Note that `batch_size` can not produce a batch of unintrospected ndoes if none exist
so the last batch may be below the maximum size. When nodes in a batch fail the `failure_count`
is incremented and the nodes are returned to the pool. So it's possible that same node will
fail again in another batch. There is a saftey mechanism that will kill Yoda if a node exceeds
10 retries as that's pretty much garunteed to be misconfigured. For bulk introspection all nodes
are tried once and what you get is what you get.
If you wish to change the introspection workload failure threshold of 10% you can
set `max_fail_amnt` to any floating point value you desire.
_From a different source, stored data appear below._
-- ==== Sys2Proof/Machine/Tally.lean ====
section
/-! DEFINITION. TALLY (R360 to R365): snapshots, precise sampling and the bandwidth windows. -/

namespace Sys2Proof.Machine

namespace Dev

/-- A snapshot of all counters, the beat counter and the time base (R361). -/
def snapshot (d : Dev) : Dev :=
  let e := (List.range 128).foldl (fun e k => e.rset (A.TAL_SL k) (d.rget (A.TAL_L_LO 0 0 + 4 * k))) d
  let e := (List.range 8).foldl (fun e k =>
    (e.rset (A.TAL_SP (2 * k)) (d.rget (A.TAL_PCNT_LO k))).rset (A.TAL_SP (2 * k + 1)) (d.rget (A.TAL_PCNT_HI k))) e
  let e := (e.rsetN A.TAL_SBEAT_LO d.beatCnt).rsetN A.TAL_SBEAT_HI (d.beatCnt / 2 ^ 32 % 2 ^ 16)
  let e := (e.rsetN A.TAL_STB_LO d.tb).rsetN A.TAL_STB_HI (d.tb / 2 ^ 32)
  ((e.rsetN A.TAL_SNAPSEQ (d.rnat A.TAL_SNAPSEQ + 1)).raise F.TAL_EVT_SNAP).tally 0xD00

/-- One beat on the central beat counter (R360). -/
def countBeat (d : Dev) : Dev :=
  if d.beatCnt + 1 = 2 ^ 48 then
    (({ d with beatCnt := 0 }).fput F.TAL_OVF_P_BEAT true).raise F.TAL_EVT_OVF |>.tally 0xD02
  else { d with beatCnt := d.beatCnt + 1 }

/-- One sample goes to the buffer, or is not stored (R363). The latency is a free value: the model leaves timing out
(DESIGN CHOICE, log entry 11). -/
def storeSample (d : Dev) (pc : Word) (train task sid : Nat) (letDown : Bool) : Dev :=
  if d.fbit F.TAL_STAT_SFULL && d.fbit F.TAL_SCTL_FREEZE then d.tally 0xD03
  else
    let e := d.fget F.TAL_SNEXT_ENTRY
    let full := d.fget F.TAL_STAT_SAMPLES = 255
    let d := d.rset (A.TAL_SMP_PC e) pc
    let d := d.rsetN (A.TAL_SMP_INFO e) (train * 2 ^ 30 + task * 2 ^ 26 + sid * 2 ^ 14 + b2n letDown * 2 ^ 13)
    let d := (d.rset (A.TAL_SMP_LAT e) (Config.openWord d.free)).nextFree
    let d := d.rsetN (A.TAL_SMP_TB e) d.tb
    let d := d.fset F.TAL_SNEXT_ENTRY (e + 1)
    let d := d.fset F.TAL_STAT_SAMPLES (min 256 (d.fget F.TAL_STAT_SAMPLES + 1))
    let d := if full then (d.fput F.TAL_STAT_SFULL true).raise F.TAL_EVT_SFULL else d
    d.tally 0xD01

/-- The committed instructions of an instance pass the sampler (R363). -/
def sampleCommit (d : Dev) (train : Nat) (r : Run) : Dev :=
  r.issued.foldl (fun d i =>
    match d.fget F.TAL_SCTL_MODE with
    | 1 =>
      if d.sampleCnt = d.fget F.TAL_SCTL_N_M1 then
        ({ d with sampleCnt := 0 }).storeSample i.1 train r.task r.sid r.letDown
      else { d with sampleCnt := d.sampleCnt + 1 }
    | 2 =>
      if d.samplePend.getLsbD r.task then
        ({ d with samplePend := d.samplePend &&& ~~~ (1#16 <<< r.task) }).storeSample i.1 train r.task r.sid r.letDown
      else d
    | _ => d) d

/-- The sample buffer emptied by a write to TAL_SCTL (R363). -/
def sampleClear (d : Dev) : Dev :=
  ((({ d with sampleCnt := 0, samplePend := 0 }).fset F.TAL_STAT_SAMPLES 0).fput F.TAL_STAT_SFULL false).fset
    F.TAL_SNEXT_ENTRY 0

/-- A programmable counter zeroed by a new selection (R360). -/
def progClear (d : Dev) (k : Nat) : Dev := (d.rsetN (A.TAL_PCNT_LO k) 0).rsetN (A.TAL_PCNT_HI k) 0

/-- Bytes sent by a port of Table 15.19 (R364). -/
def bytesOut (d : Dev) (p n : Nat) : Dev := { d with bwTx := d.bwTx.setIfInBounds p (d.bwTx.toList.getD p 0 + n) }

/-- Bytes received by a port of Table 15.19 (R364). -/
def bytesIn (d : Dev) (p n : Nat) : Dev := { d with bwRx := d.bwRx.setIfInBounds p (d.bwRx.toList.getD p 0 + n) }

/-- The end of a bandwidth window (R364). -/
def bandwidthEnd (d : Dev) : Dev :=
  let e := (List.range 9).foldl (fun e p =>
    (e.rsetN (A.TAL_BW_TX p) (d.bwTx.toList.getD p 0)).rsetN (A.TAL_BW_RX p) (d.bwRx.toList.getD p 0)) d
  { e with bwTx := Vector.replicate 9 0, bwRx := Vector.replicate 9 0 }

/-- The bandwidth window in µs, clamped (Table 15.17). -/
def bwWindow (d : Dev) : Nat := clampN 1 1000000 (d.fget F.TAL_BWWIN_US)

end Dev

end Sys2Proof.Machine
end

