-- ==== Sys2Proof/Machine/Keep.lean ====
section
/-! DEFINITION. KEEP's journal (R249 to R255, R260): staging, keep records, cleaning, the wear governor, the final keep
point, sealing, what a power loss leaves, and recovery at BOOT. -/

namespace Sys2Proof.Machine

/-- The slots of the ring. -/
def ringSlots : Nat := 12288

/-- TAG of openings and commits (Table 10.5). -/
def keepTag : Nat := 0x4F504B52

/-- A 32-byte slot or group from its bytes. -/
def slotOf (bs : List Byte) : BitVec 256 := BitVec.ofNat 256 (leNat bs)

/-- `n` bytes of a slot from byte `i`, little-endian. -/
def slotLe (s : BitVec 256) (i n : Nat) : Nat := s.toNat / 2 ^ (8 * i) % 2 ^ (8 * n)

/-- The opening slot of a record. -/
def openSlot (kseq d nidx : Nat) : BitVec 256 :=
  slotOf (leBytes 4 keepTag ++ leBytes 4 kseq ++ leBytes 2 d ++ leBytes 2 nidx)

/-- The index slots for groups, fifteen a slot; `n` bounds them. -/
def indexSlots : Nat → List Nat → List (BitVec 256)
  | 0, _ => []
  | n + 1, gs =>
    if gs.isEmpty then []
    else
      let part := gs.take 15
      slotOf (leBytes 2 part.length ++ (part ++ List.replicate (15 - part.length) 0xFFFF).flatMap (leBytes 2))
        :: indexSlots n (gs.drop 15)

/-- The commit slot of a record over its earlier slots. -/
def commitSlot (before : List (BitVec 256)) (kseq d nidx half ver beat : Nat) : BitVec 256 :=
  let head := leBytes 4 keepTag ++ leBytes 4 kseq ++ leBytes 2 d ++ leBytes 2 nidx ++ leBytes 1 half ++ leBytes 3 0
    ++ leBytes 4 ver ++ leBytes 4 beat ++ leBytes 4 0
  let crc := crc32 (before.flatMap (fun (s : BitVec 256) => leBytes 32 s.toNat) ++ head)
  slotOf (head ++ leBytes 4 crc.toNat)

/-- Whether `a` is newer than `b` in serial arithmetic with a window of 2^31. -/
def newer32 (a b : Nat) : Bool :=
  let x := (a + 2 ^ 32 - b) % 2 ^ 32
  decide (x ≠ 0) && decide (x < 2 ^ 31)

namespace Core

/-- The retentive group `n`, 0 to 4,095, as it stands in work memory. -/
def retGroup (c : Core) (n : Nat) : BitVec 256 := BitVec.ofNat 256 (c.mem.cells.le (0x10000 + 32 * n) 32)

/-- Whether the retentive group `n` is poisoned. -/
def retPoisoned (c : Core) (n : Nat) : Bool := (c.mem.poisonOf (0x800 + n)).isSome

/-- KEEP changed. -/
def modKeep (c : Core) (f : Keep → Keep) : Core := c.onDev fun d => { d with keep := f d.keep }

/-- The retentive groups that a cycle dirtied go to the open side of the staging, each checked as it is read; a poisoned
group, or one that fails, is skipped (R42, R247, R251). -/
def stageGroups (c : Core) (gs : List Nat) : Core :=
  let ns := (gs.filter fun g => 0x800 ≤ g && g < 0x1800).map (· - 0x800)
  ns.foldl (fun (c : Core) n =>
    let x := c.readGroup (0x800 + n)
    x.1.modKeep fun k => { k with stage :=
      if x.2 = true ∧ x.1.retPoisoned n = false then alPut n (x.1.retGroup n) k.stage else alDel n k.stage }) c

/-- The free slots of the ring: from the head to the opening of the oldest record not cleaned. -/
def freeSlots (k : Keep) : Nat :=
  match k.recs with
  | [] => ringSlots
  | r :: _ => if r.start = k.head then 0 else (r.start + ringSlots - k.head) % ringSlots

/-- The slots of a record of `d` groups. -/
def recordSize (d : Nat) : Nat := d + (d + 14) / 15 + 2

/-- The records whose openings lie in the segment of the oldest one, and the others. -/
def oldestSegment : List JRec → List JRec × List JRec
  | [] => ([], [])
  | r :: rs => ((r :: rs).takeWhile fun x => x.start / 128 = r.start / 128,
      (r :: rs).dropWhile fun x => x.start / 128 = r.start / 128)

/-- The live groups of a record (R252). -/
def liveOf (k : Keep) (r : JRec) : List Nat :=
  r.groups.filter fun g =>
    match k.live.find? fun l => l.1 = g with
    | some l => decide ((l.2 + ringSlots - r.start) % ringSlots < r.size)
    | none => false

/-- The cleaner: whole segments of the oldest records are freed, their live groups copied into the record that begins,
until 4,480 slots are free beside that record (R252; DEDUCED, log entry 30). Answers the groups to copy and the records
kept; `n` bounds the segments. -/
def cleanN : Nat → Keep → List Nat → List Nat → List JRec → List Nat × List JRec
  | 0, _, _, copies, recs => (copies, recs)
  | n + 1, k, staged, copies, recs =>
    if recs.isEmpty || 4480 + recordSize (staged.length + copies.length) ≤ freeSlots { k with recs := recs } then
      (copies, recs)
    else
      let p := oldestSegment recs
      let more := (p.1.flatMap (liveOf k)).filter fun g => !staged.contains g && !copies.contains g
      cleanN n k staged (copies ++ more) p.2

/-- The present content of a group of the retentive region, and whether the cleaner writes it so as to read
UNCORRECTABLE: poisoned, or not readable (R252). -/
def presentCopy (c : Core) (g : Nat) : Core × (BitVec 256 × Bool) :=
  let x := c.readGroup (0x800 + g)
  (x.1, (x.1.retGroup g, !x.2 || x.1.retPoisoned g))

/-- The content the cleaner copies for a group: its journal slot, or where that fails after the retry of class
KEEP_UNCORR the group as it stands in work memory (R252). -/
def copyOf (c : Core) (g : Nat) : Core × (BitVec 256 × Bool) :=
  match c.dev.keep.live.find? fun l => l.1 = g with
  | some l =>
    let x := c.readGroup (0x1080000 + l.2)
    if x.2 then (x.1, (alGet l.2 0 x.1.dev.nv.ring, false)) else x.1.presentCopy g
  | none => c.presentCopy g

/-- The copies of the groups that the cleaner moves. -/
def copiesOf (c : Core) (gs : List Nat) : Core × List (Nat × (BitVec 256 × Bool)) :=
  gs.foldl (fun (s : Core × List (Nat × (BitVec 256 × Bool))) g =>
    let x := s.1.copyOf g
    (x.1, s.2 ++ [(g, x.2)])) (c, [])

/-- A keep record begins with the staged groups (R250, R251); `final` writes no copies (R254). -/
def startRecord (c : Core) (staged : List (Nat × BitVec 256)) (beat : Nat) (final seam : Bool) : Core :=
  let k := c.dev.keep
  let cl := if final then ([], k.recs) else cleanN 97 k (staged.map (·.1)) [] k.recs
  let read := c.copiesOf cl.1
  let c := read.1
  let copies := read.2
  let all := (staged.map fun s => (s.1, (s.2, false))).foldl
    (fun (l : List (Nat × (BitVec 256 × Bool))) s => alPut s.1 s.2 l)
    (copies.foldl (fun (l : List (Nat × (BitVec 256 × Bool))) s => alPut s.1 s.2 l) [])
  let d := all.length
  let gs := all.map (·.1)
  let idx := indexSlots 4096 gs
  let half := match c.dev.esc.image with
    | some im => im.half
    | none => k.namedHalf.getD 0
  let ver := c.dev.rnat A.KEP_VER
  let before := openSlot k.nextKseq d idx.length :: (all.map fun x => x.2.1) ++ idx
  let com := commitSlot before k.nextKseq d idx.length half ver beat
  let slots := (openSlot k.nextKseq d idx.length, false) :: (all.map fun x => x.2) ++ (idx.map fun s => (s, false))
    ++ [(com, false)]
  let p : JPend := ⟨k.head, c.dev.tb, slots, gs, staged, copies.length, cl.2, k.nextKseq, half, ver, seam⟩
  (c.modKeep fun k => { k with pend := some p }).onDev fun d => d.fput F.KEP_STAT_KEEPING true

/-- The first `n` slots of a record in progress stand in the ring. -/
def writeSlots (v : Nv) (p : JPend) (n : Nat) : Nv :=
  ((List.range n).zip (p.slots.take n)).foldl (fun (v : Nv) (x : Nat × (BitVec 256 × Bool)) =>
    let s := (p.start + x.1) % ringSlots
    let bad := v.badSlots.filter (· ≠ s)
    { v with ring := alSet 0 s x.2.1 v.ring, badSlots := if x.2.2 then bad ++ [s] else bad,
             jWrites := v.jWrites + 1 }) v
I would suggest bulk introspection for testing documented TripleO workflows and
individual introspection to test the performance of introspection itself.
Interpreting Browbeat Results
------------------------------
By default results for each test will be placed in a timestamped folder `results/` inside your Browbeat folder.
Each run folder will contain output files from the various workloads and benchmarks that ran during that Browbeat
run, as well as a report card that summarizes the results of the tests.
Browbeat for the most part tries to restrict itself to running tests, it will only exit with a nonzero return code
if a workload failed to run. If, for example, Rally where to run but not be able to boot any instances on your cloud
Browbeat would return with RC 0 without any complaints, only by looking into the Rally results for that Browbeat run
would you determine that your cloud had a problem that made benchmarking it impossible.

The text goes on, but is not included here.